Как Кыргызстан полюбил Европу и что из этого вышло. Современные сказки Ала-Тоо - Замирбек Осоров 3 стр.


И все же, несмотря на свои злобные нравы, обитатели подводного царства любили иногда собираться вместе, поговорить, позубоскалить, особенно после удачной охоты или после обильного «дождя», даром что ли их природа наделила такими огромными в полтела, и даже более, ртами. Но говорить при такой жизни, сами понимаете, было решительно не о чем. Поэтому излюбленной темой послеполуденных бесед удильщиков, каракатиц, фонарщиков, морских сколопендр были всевозможные сплетни со всего глубоководного царства. Свет не видел таких сплетников!

Бывало иногда хитрый удильщик такое наговаривал глупой камбале, что та заслушавшись, охая и ахая, даже не замечала, как хищник заглатывал ее всю целиком своей громадной пастью. После чего удильщик, весьма довольный, потирая свой живот, снова зажигал небольшую лучину над головой, оглядываясь вокруг, не подвернется ли кто-нибудь еще, чтобы дорассказать то, что он не успел камбале. Среди глубоководных созданий выделялась придонная пиявка. Напоминала она чем-то распухший дамский сапог. Страшное это было существо, когда она неслась на бедную жертву с широко раздвинутой пастью, за режущими пластинами в горле были видны все ее внутренности. На жертв покрупней и более сильных она умела подладиться: присасывалась незаметно и отпадала только досыта испив чужой крови.

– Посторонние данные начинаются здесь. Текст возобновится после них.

-- ==== Sys2Proof/Laws/Encode.lean ====
section
/-! SUPPORT. The bits and the fields of the three word layouts (30_encoding.md R68). -/

set_option Elab.async false

namespace Sys2Proof

@[simp] theorem regOfField_fieldOfReg (x : Reg) : regOfField (fieldOfReg x) = x :=
  Fin.ext (by simp [regOfField, fieldOfReg])

@[simp] theorem fieldOfReg_regOfField (f : BitVec 4) : fieldOfReg (regOfField f) = f := by
  apply BitVec.eq_of_toNat_eq; simp [regOfField, fieldOfReg]

/-- The bits of op, X, NN. -/
theorem getLsbD_encodeXNN (op : BitVec 4) (x : Reg) (nn : Byte) (k : Nat) : (encodeXNN op x nn).getLsbD k =
    if k < 8 then nn.getLsbD k else if k < 12 then (fieldOfReg x).getLsbD (k - 8) else op.getLsbD (k - 12) := by
  show (op ++ fieldOfReg x ++ nn : BitVec (4 + 4 + 8)).getLsbD k = _
  rw [BitVec.getLsbD_append, BitVec.getLsbD_append]
  split
  · rfl
  · have : (k - 8 < 4) = (k < 12) := by simp; omega
    simp [this, Nat.sub_sub]

/-- The bits of op, X, Y, N. -/
theorem getLsbD_encodeXYN (op : BitVec 4) (x y : Reg) (n : BitVec 4) (k : Nat) : (encodeXYN op x y n).getLsbD k =
    if k < 4 then n.getLsbD k else if k < 8 then (fieldOfReg y).getLsbD (k - 4)
    else if k < 12 then (fieldOfReg x).getLsbD (k - 8) else op.getLsbD (k - 12) := by
  show (op ++ fieldOfReg x ++ fieldOfReg y ++ n : BitVec (4 + 4 + 4 + 4)).getLsbD k = _
  rw [BitVec.getLsbD_append, BitVec.getLsbD_append, BitVec.getLsbD_append]
  split
  · rfl
  · have h4 : (k - 4 < 4) = (k < 8) := by simp; omega
    have h8 : (k - 4 - 4 < 4) = (k < 12) := by simp; omega
    rw [Nat.sub_sub] at h8
    simp [h4, h8, Nat.sub_sub]

/-- The bits of op, NNN. -/
theorem getLsbD_encodeNNN (op : BitVec 4) (nnn : BitVec 12) (k : Nat) : (encodeNNN op nnn).getLsbD k =
    if k < 12 then nnn.getLsbD k else op.getLsbD (k - 12) := by
  show (op ++ nnn : BitVec (4 + 12)).getLsbD k = _
  rw [BitVec.getLsbD_append]

/-! ## The fields of an encoded word -/

@[simp] theorem opField_encodeXNN (op : BitVec 4) (x : Reg) (nn : Byte) : opField (encodeXNN op x nn) = op := by
  apply BitVec.eq_of_getLsbD_eq
  intro k hk
  rw [opField, BitVec.getLsbD_extractLsb', getLsbD_encodeXNN]
  interval_cases k <;> simp

@[simp] theorem nnField_encodeXNN (op : BitVec 4) (x : Reg) (nn : Byte) : nnField (encodeXNN op x nn) = nn := by
  apply BitVec.eq_of_getLsbD_eq
  intro k hk
  rw [nnField, BitVec.getLsbD_extractLsb', getLsbD_encodeXNN]
  interval_cases k <;> simp

@[simp] theorem xField_encodeXNN (op : BitVec 4) (x : Reg) (nn : Byte) : xField (encodeXNN op x nn) = x := by
  have h : (encodeXNN op x nn).extractLsb' 8 4 = fieldOfReg x := by
    apply BitVec.eq_of_getLsbD_eq
    intro k hk
    rw [BitVec.getLsbD_extractLsb', getLsbD_encodeXNN]
    interval_cases k <;> simp
  rw [xField, h, regOfField_fieldOfReg]

@[simp] theorem opField_encodeXYN (op : BitVec 4) (x y : Reg) (n : BitVec 4) : opField (encodeXYN op x y n) = op := by
  apply BitVec.eq_of_getLsbD_eq
  intro k hk
  rw [opField, BitVec.getLsbD_extractLsb', getLsbD_encodeXYN]
  interval_cases k <;> simp

@[simp] theorem nField_encodeXYN (op : BitVec 4) (x y : Reg) (n : BitVec 4) : nField (encodeXYN op x y n) = n := by
  apply BitVec.eq_of_getLsbD_eq
  intro k hk
  rw [nField, BitVec.getLsbD_extractLsb', getLsbD_encodeXYN]
  interval_cases k <;> simp

@[simp] theorem xField_encodeXYN (op : BitVec 4) (x y : Reg) (n : BitVec 4) : xField (encodeXYN op x y n) = x := by
  have h : (encodeXYN op x y n).extractLsb' 8 4 = fieldOfReg x := by
    apply BitVec.eq_of_getLsbD_eq
    intro k hk
    rw [BitVec.getLsbD_extractLsb', getLsbD_encodeXYN]
    interval_cases k <;> simp
  rw [xField, h, regOfField_fieldOfReg]

@[simp] theorem yField_encodeXYN (op : BitVec 4) (x y : Reg) (n : BitVec 4) : yField (encodeXYN op x y n) = y := by
  have h : (encodeXYN op x y n).extractLsb' 4 4 = fieldOfReg y := by
    apply BitVec.eq_of_getLsbD_eq
    intro k hk
    rw [BitVec.getLsbD_extractLsb', getLsbD_encodeXYN]
    interval_cases k <;> simp
  rw [yField, h, regOfField_fieldOfReg]

@[simp] theorem opField_encodeNNN (op : BitVec 4) (nnn : BitVec 12) : opField (encodeNNN op nnn) = op := by
  apply BitVec.eq_of_getLsbD_eq
  intro k hk
  rw [opField, BitVec.getLsbD_extractLsb', getLsbD_encodeNNN]
  interval_cases k <;> simp

@[simp] theorem nnnField_encodeNNN (op : BitVec 4) (nnn : BitVec 12) : nnnField (encodeNNN op nnn) = nnn := by
  apply BitVec.eq_of_getLsbD_eq
  intro k hk
  rw [nnnField, BitVec.getLsbD_extractLsb', getLsbD_encodeNNN]
  interval_cases k <;> simp

/-! ## The fixed bits of an encoded word -/

theorem encodeXNN_and_F000 (op : BitVec 4) (x : Reg) (nn : Byte) : encodeXNN op x nn &&& 0xF000#16 = encodeXNN op 0 0 := by
  apply BitVec.eq_of_getLsbD_eq
  intro k hk
  rw [BitVec.getLsbD_and, getLsbD_encodeXNN, getLsbD_encodeXNN]
  interval_cases k <;> simp [fieldOfReg]

theorem encodeXNN_and_F0FF (op : BitVec 4) (x : Reg) (nn : Byte) : encodeXNN op x nn &&& 0xF0FF#16 = encodeXNN op 0 nn := by
  apply BitVec.eq_of_getLsbD_eq
  intro k hk
  rw [BitVec.getLsbD_and, getLsbD_encodeXNN, getLsbD_encodeXNN]
  interval_cases k <;> simp [fieldOfReg]

theorem encodeXYN_and_F000 (op : BitVec 4) (x y : Reg) (n : BitVec 4) : encodeXYN op x y n &&& 0xF000#16 = encodeXYN op 0 0 0 := by
  apply BitVec.eq_of_getLsbD_eq
  intro k hk
  rw [BitVec.getLsbD_and, getLsbD_encodeXYN, getLsbD_encodeXYN]
  interval_cases k <;> simp [fieldOfReg]

theorem encodeXYN_and_F00F (op : BitVec 4) (x y : Reg) (n : BitVec 4) : encodeXYN op x y n &&& 0xF00F#16 = encodeXYN op 0 0 n := by
  apply BitVec.eq_of_getLsbD_eq
  intro k hk
  rw [BitVec.getLsbD_and, getLsbD_encodeXYN, getLsbD_encodeXYN]
  interval_cases k <;> simp [fieldOfReg]

theorem encodeNNN_and_F000 (op : BitVec 4) (nnn : BitVec 12) : encodeNNN op nnn &&& 0xF000#16 = encodeNNN op 0 := by
  apply BitVec.eq_of_getLsbD_eq
  intro k hk
  rw [BitVec.getLsbD_and, getLsbD_encodeNNN, getLsbD_encodeNNN]
  interval_cases k <;> simp

end Sys2Proof
end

Ах, как она умела кокетничать и веселиться после всего этого, как будто ничего и не произошло, даже на короткое время влюблялась в свою обескровленную жертву. Был среди них и не менее отвратительный подводный рачок, клацающий клешнями беспрестанно при вихляющей своей походке. У него за непробиваемо жестким хитиновым покровом не было вообще ни капли крови. Ему-то уж совершенно не за чем было враждовать с пиявкой. И они и были в самых теплых отношениях друг с другом, даже устраивали совместные коллективные охоты. Пиявка высасывала кровь жертвы, а рачок, орудуя клешнями, доедал остальное. Была среди глубоководных обитателей и добрейшая на вид рыба-губошлеп. Нижняя губа ее большого обвислого рта несколько выступала вперед. У нее не было зубов, но зубоскалить она умела почище других  тихо, неприметно, исподволь  особенно после того, как туго-натуго набивала свой желудок, всякими мелкими червячками и нечистотами придонного ила, загребая его и процеживая сквозь щетину ковшеобразного рта.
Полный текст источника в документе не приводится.